Su Enxi melambaikan keripik di tangannya dengan murah hati.

"Tambah, silakan tambah sesukamu!"

Lu Zao mengangguk: "Bagus."

Jiu De Mai mengeluarkan pisau pendek: "Bertarung secara frontal bukan gayaku, jadi, apakah kita sudah mulai?"

Sebelum Lu Zao sempat menjawab, Jiu De Mai sudah melebur ke dalam bayang-bayang, berusaha menghilangkan kehadirannya dan bergerak di sekeliling area untuk mencari celah.

Su Enxi mulai menonton tayangan langsung: "Hati-hati ya pria tangguh, omong-omong, kau pasti tahu tentang keberadaan ras campuran (*hybrid*), bukan? Itulah *Spirit Word* milik si Kaki Panjang."

Lu Zao menggaruk kepalanya: "Menghilang?
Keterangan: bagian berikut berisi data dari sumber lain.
-- ==== Sys2Proof/Laws/PerInstr.lean ====
section
/-! SUPPORT. The round trip of each instruction word, constructor by constructor: decoding the encoding of a well-formed
instruction gives it back.  An event has no encoding. -/

set_option linter.unusedSimpArgs false

namespace Sys2Proof.Laws

/-- A field of a concatenation that lies in its low part. -/
theorem extract_low {n m k l : Nat} (a : BitVec n) (b : BitVec m) (h : k + l ≤ m) :
    (a ++ b).extractLsb' k l = b.extractLsb' k l := by
  ext i hi
  simp only [BitVec.getElem_extractLsb', BitVec.getLsbD_append]
  rw [if_pos (by omega)]

/-- A field of a concatenation that lies in its high part. -/
theorem extract_high {n m k l : Nat} (a : BitVec n) (b : BitVec m) (h : m ≤ k) :
    (a ++ b).extractLsb' k l = a.extractLsb' (k - m) l := by
  ext i hi
  simp only [BitVec.getElem_extractLsb', BitVec.getLsbD_append]
  rw [if_neg (by omega)]
  congr 1; omega

/-- The whole of a vector is a field of it. -/
theorem extract_whole {n : Nat} (a : BitVec n) : a.extractLsb' 0 n = a := by simp

/-- A bit of a concatenation that lies in its low part. -/
theorem bit_low {n m k : Nat} (a : BitVec n) (b : BitVec m) (h : k < m) : (a ++ b).getLsbD k = b.getLsbD k := by
  rw [BitVec.getLsbD_append, if_pos h]

/-- A bit of a concatenation that lies in its high part. -/
theorem bit_high {n m k : Nat} (a : BitVec n) (b : BitVec m) (h : m ≤ k) :
    (a ++ b).getLsbD k = a.getLsbD (k - m) := by
  rw [BitVec.getLsbD_append, if_neg (by omega)]

/-- A word decodes to what `raw` reads from it where that is well formed and encodes as the word. -/
theorem decode_of_raw (i : Instr) (w : Word) (hr : raw w = .ok i) (he : encode i = some w) (hw : wellFormed i = true) :
    decode w = .ok i := by
  simp only [decode, hr]
  exact if_pos ⟨he, hw⟩

/-- The round trip of one instruction. -/
def RoundTrip.Statement (i : Instr) : Prop := ∀ w, encode i = some w → wellFormed i = true → decode w = .ok i

/-- The round trip from what `raw` reads of an encoding. -/
theorem roundTrip_of_raw (i : Instr) (w : Word) (he : encode i = some w) (hr : wellFormed i = true → raw w = .ok i) :
    RoundTrip.Statement i := by
  intro x hx hw
  have : w = x := Option.some.inj (he.symm.trans hx)
  exact this ▸ decode_of_raw i w (hr hw) he hw

/-- The fields of a word made of 8, 7, 7, 7, 3 bits. -/
theorem fields_8_7_7_7_3 (P : BitVec 8) (A : BitVec 7) (B : BitVec 7) (C : BitVec 7) (D : BitVec 3) :
    @BitVec.extractLsb' (8+7+7+7+3) 28 4 (P ++ A ++ B ++ C ++ D) = P.extractLsb' 4 4 ∧
    @BitVec.extractLsb' (8+7+7+7+3) 24 4 (P ++ A ++ B ++ C ++ D) = P.extractLsb' 0 4 ∧
    @BitVec.extractLsb' (8+7+7+7+3) 17 7 (P ++ A ++ B ++ C ++ D) = A ∧
    @BitVec.extractLsb' (8+7+7+7+3) 10 7 (P ++ A ++ B ++ C ++ D) = B ∧
    @BitVec.extractLsb' (8+7+7+7+3) 3 7 (P ++ A ++ B ++ C ++ D) = C ∧
    @BitVec.extractLsb' (8+7+7+7+3) 0 3 (P ++ A ++ B ++ C ++ D) = D ∧
    @BitVec.getLsbD (8+7+7+7+3) (P ++ A ++ B ++ C ++ D) 0 = D.getLsbD 0 := by
  refine ⟨?_, ?_, ?_, ?_, ?_, ?_, ?_⟩ <;>
    (simp (disch := omega) only [extract_low, extract_high, extract_whole, bit_low, bit_high]) <;>
    first | rfl | exact extract_whole _

/-- The fields of a word made of 8, 7, 7, 10 bits. -/
theorem fields_8_7_7_10 (P : BitVec 8) (A : BitVec 7) (B : BitVec 7) (C : BitVec 10) :
    @BitVec.extractLsb' (8+7+7+10) 28 4 (P ++ A ++ B ++ C) = P.extractLsb' 4 4 ∧
    @BitVec.extractLsb' (8+7+7+10) 24 4 (P ++ A ++ B ++ C) = P.extractLsb' 0 4 ∧
    @BitVec.extractLsb' (8+7+7+10) 17 7 (P ++ A ++ B ++ C) = A ∧
    @BitVec.extractLsb' (8+7+7+10) 10 7 (P ++ A ++ B ++ C) = B ∧
    @BitVec.extractLsb' (8+7+7+10) 0 10 (P ++ A ++ B ++ C) = C ∧
    @BitVec.getLsbD (8+7+7+10) (P ++ A ++ B ++ C) 0 = C.getLsbD 0 := by
  refine ⟨?_, ?_, ?_, ?_, ?_, ?_⟩ <;>
    (simp (disch := omega) only [extract_low, extract_high, extract_whole, bit_low, bit_high]) <;>
    first | rfl | exact extract_whole _

/-- The fields of a word made of 8, 7, 7, 7, 2, 1 bits. -/
theorem fields_8_7_7_7_2_1 (P : BitVec 8) (A : BitVec 7) (B : BitVec 7) (C : BitVec 7) (D : BitVec 2) (E : BitVec 1) :
    @BitVec.extractLsb' (8+7+7+7+2+1) 28 4 (P ++ A ++ B ++ C ++ D ++ E) = P.extractLsb' 4 4 ∧
    @BitVec.extractLsb' (8+7+7+7+2+1) 24 4 (P ++ A ++ B ++ C ++ D ++ E) = P.extractLsb' 0 4 ∧
    @BitVec.extractLsb' (8+7+7+7+2+1) 17 7 (P ++ A ++ B ++ C ++ D ++ E) = A ∧
    @BitVec.extractLsb' (8+7+7+7+2+1) 10 7 (P ++ A ++ B ++ C ++ D ++ E) = B ∧
    @BitVec.extractLsb' (8+7+7+7+2+1) 3 7 (P ++ A ++ B ++ C ++ D ++ E) = C ∧
    @BitVec.extractLsb' (8+7+7+7+2+1) 0 1 (P ++ A ++ B ++ C ++ D ++ E) = E := by
  refine ⟨?_, ?_, ?_, ?_, ?_, ?_⟩ <;>
    (simp (disch := omega) only [extract_low, extract_high, extract_whole, bit_low, bit_high]) <;>
    first | rfl | exact extract_whole _

/-- The fields of a word made of 8, 7, 7, 5, 5 bits. -/
theorem fields_8_7_7_5_5 (P : BitVec 8) (A : BitVec 7) (B : BitVec 7) (C : BitVec 5) (D : BitVec 5) :
    @BitVec.extractLsb' (8+7+7+5+5) 28 4 (P ++ A ++ B ++ C ++ D) = P.extractLsb' 4 4 ∧
    @BitVec.extractLsb' (8+7+7+5+5) 24 4 (P ++ A ++ B ++ C ++ D) = P.extractLsb' 0 4 ∧
    @BitVec.extractLsb' (8+7+7+5+5) 17 7 (P ++ A ++ B ++ C ++ D) = A ∧
    @BitVec.extractLsb' (8+7+7+5+5) 10 7 (P ++ A ++ B ++ C ++ D) = B ∧
    @BitVec.extractLsb' (8+7+7+5+5) 0 5 (P ++ A ++ B ++ C ++ D) = D := by
  refine ⟨?_, ?_, ?_, ?_, ?_⟩ <;>
    (simp (disch := omega) only [extract_low, extract_high, extract_whole, bit_low, bit_high]) <;>
    first | rfl | exact extract_whole _

/-- The fields of a word made of 8, 7, 1, 16 bits. -/
theorem fields_8_7_1_16 (P : BitVec 8) (A : BitVec 7) (B : BitVec 1) (C : BitVec 16) :
    @BitVec.extractLsb' (8+7+1+16) 28 4 (P ++ A ++ B ++ C) = P.extractLsb' 4 4 ∧
    @BitVec.extractLsb' (8+7+1+16) 24 4 (P ++ A ++ B ++ C) = P.extractLsb' 0 4 ∧
    @BitVec.getLsbD (8+7+1+16) (P ++ A ++ B ++ C) 16 = B.getLsbD 0 ∧
    @BitVec.extractLsb' (8+7+1+16) 17 7 (P ++ A ++ B ++ C) = A ∧
    @BitVec.extractLsb' (8+7+1+16) 0 16 (P ++ A ++ B ++ C) = C := by
  refine ⟨?_, ?_, ?_, ?_, ?_⟩ <;>
    (simp (disch := omega) only [extract_low, extract_high, extract_whole, bit_low, bit_high]) <;>
    first | rfl | exact extract_whole _
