/-- An effect after one that changes nothing. -/
theorem Keeps.after_nothing {ws : Writes} {c d e : Cx} (h : Keeps Writes.none c d) (g : Keeps ws d e) : Keeps ws c e := by
  obtain ⟨h1, h2, h3, h4, h5, h6, h7, h8, h9, h10, h11⟩ := h
  obtain ⟨g1, g2, g3, g4, g5, g6, g7, g8, g9, g10, g11⟩ := g
  refine ⟨g1.trans h1, g2.trans h2, g3.trans h3, g4.trans h4, g5.trans h5,
    fun n hn hm => (g6 n hn hm).trans (h6 n hn (by simp [Writes.none])),
    fun r l hl hm => (g7 r l hl hm).trans (h7 r l hl (by simp [Writes.none])),
    fun n l hl hm => (g8 n l hl hm).trans (h8 n l hl (by simp [Writes.none])), g9.trans h9, ?_, fun hd => (g11 hd).trans (h11 rfl)⟩
  have same : d.sp.fpst = c.sp.fpst := h10
  rw [← same]
  exact g10

/-- A scalar write keeps the tables' sizes. -/
theorem Cx.putScalar_shaped (c : Cx) (n : Nat) (v : Word) : (c.putScalar n v).shaped = c.shaped := by
  have h := c.sp.setScalar_fields n v false
  simp only [Cx.shaped, Cx.putScalar]
  rw [h.2.2.1, h.2.2.2.2.2]

/-- A scalar write whose activity mask passes the check of R31 moves on. -/
theorem Cx.scalarDone_of_passes {c d : Cx} (hs : isShadow c.s c.w = false ∨ d.sp.act = c.sp.act ∨
    d.sp.act.extractLsb' 0 48 = d.sp.act.extractLsb' 48 48) : c.scalarDone d = .next d.advance.commit := by
  have h : c.maskClash d = false := by
    rcases hs with hs | hs | hs <;> simp [Cx.maskClash, hs]
  rw [Cx.scalarDone, h]
  rfl

/-- A stall leaves the split at its word. -/
theorem Cx.stall_next (c : Cx) (why : Stall) : c.stall why = .next { Cx.commit { c with
    sp := { c.sp with status := .stalled, stall := why } } with focus := .none } := rfl

end Sys2Proof.Machine
end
Tapi tidak berguna, kurasa jurus ini lebih cocok untuk posisi penembak jitu."

"Perbedaan kekuatannya terlalu besar."

Lu Zao menjulurkan kedua tangannya, lalu bertepuk dengan keras.

"*Teknik Kuliner: Palu Pelunak Daging.*"

*BOOM!*

Gelombang udara tak kasat mata menyebar ke segala arah, badai yang ditimbulkannya bahkan merobek bangunan terbengkalai itu, seolah-olah ia baru saja meledakkan bom raksasa dengan tangan kosong!

Jiu De Mai membelalakkan matanya, naluri tubuhnya bergerak lebih cepat daripada umpatan di bibirnya. Dengan mengerahkan seluruh kekuatan darah naga, ia akhirnya berhasil keluar dari jangkauan serangan.

"Gila, Kaki Panjang, kau masih di sana?"

Jiu De Mai ternganga: "Cepat tanya bosmu, tanyakan padanya apakah saat ini di depanku sedang berdiri seorang Raja Naga."

Su Enxi juga ternganga: "Untung saja aku punya firasat untuk memasang peralatan di jarak yang lebih jauh, kalau tidak, aku tidak akan tahu apa yang baru saja terjadi."

"Ini bukan pria tangguh, ini adalah mesin perang!"

Lu Zao menerjang maju dengan langkah lebar: "Kecepatanmu bagus, tapi kurasa kau belum serius."

Jiu De Mai melemparkan pisau pendeknya ke depan, lalu dengan tangan lainnya mengeluarkan dua senjata otomatis dari pinggangnya dan mulai menembak.

Bertarung jarak dekat dengan orang seperti ini?

Aku belum gila!

Lu Zao menepis pisau pendek itu, lalu setelah melihat gerakan Jiu De Mai yang sangat mahir dalam mengeluarkan senjata, sudut mulutnya berkedut.

Kewarganegaraan tepat, senjata tepat.

*Iaigiri* ala Ashina yang sangat terlatih.

"*Teknik Kuliner: Memetik Tunas Teh.*"

Kedua tangan Lu Zao berubah menjadi bayangan tak kasat mata, selembut saat memetik tunas teh yang masih segar dan pucat. Keindahan dalam gerakannya terlihat seolah-olah ia adalah seorang pemetik teh tua yang telah mendalami seni tersebut selama puluhan tahun.

Jiu De Mai: "Sialan!"

Senapan mesin ringan, senjata api yang dikenal dengan kecepatan tembak tinggi dan daya hancur hebat dalam pertempuran jarak menengah-pendek, pria tangguh di depannya ini justru menepis semua pelurunya hanya dengan tangan kosong?

Su Enxi: "Kaki Panjang, saranku adalah berlutut dan menyerah sekarang juga, kalau tidak, siswa SMA mesin perang itu benar-benar bisa membunuhmu dengan satu pukulan."

"Sejauh ini, *Spirit Word* pria tangguh itu kemungkinan besar adalah *Time Zero*, tentu saja itu hanya perkiraan terbaik."

Jiu De Mai tertegun: "Apa perkiraan terburuknya?"

"Perkiraan terburuknya..."

Su Enxi menggigit keripiknya dengan keras.

"Mesin perang ini murni mengandalkan refleks tubuhnya untuk mencapai kecepatan setingkat itu, persis seperti Son Goku di Dragon Ball."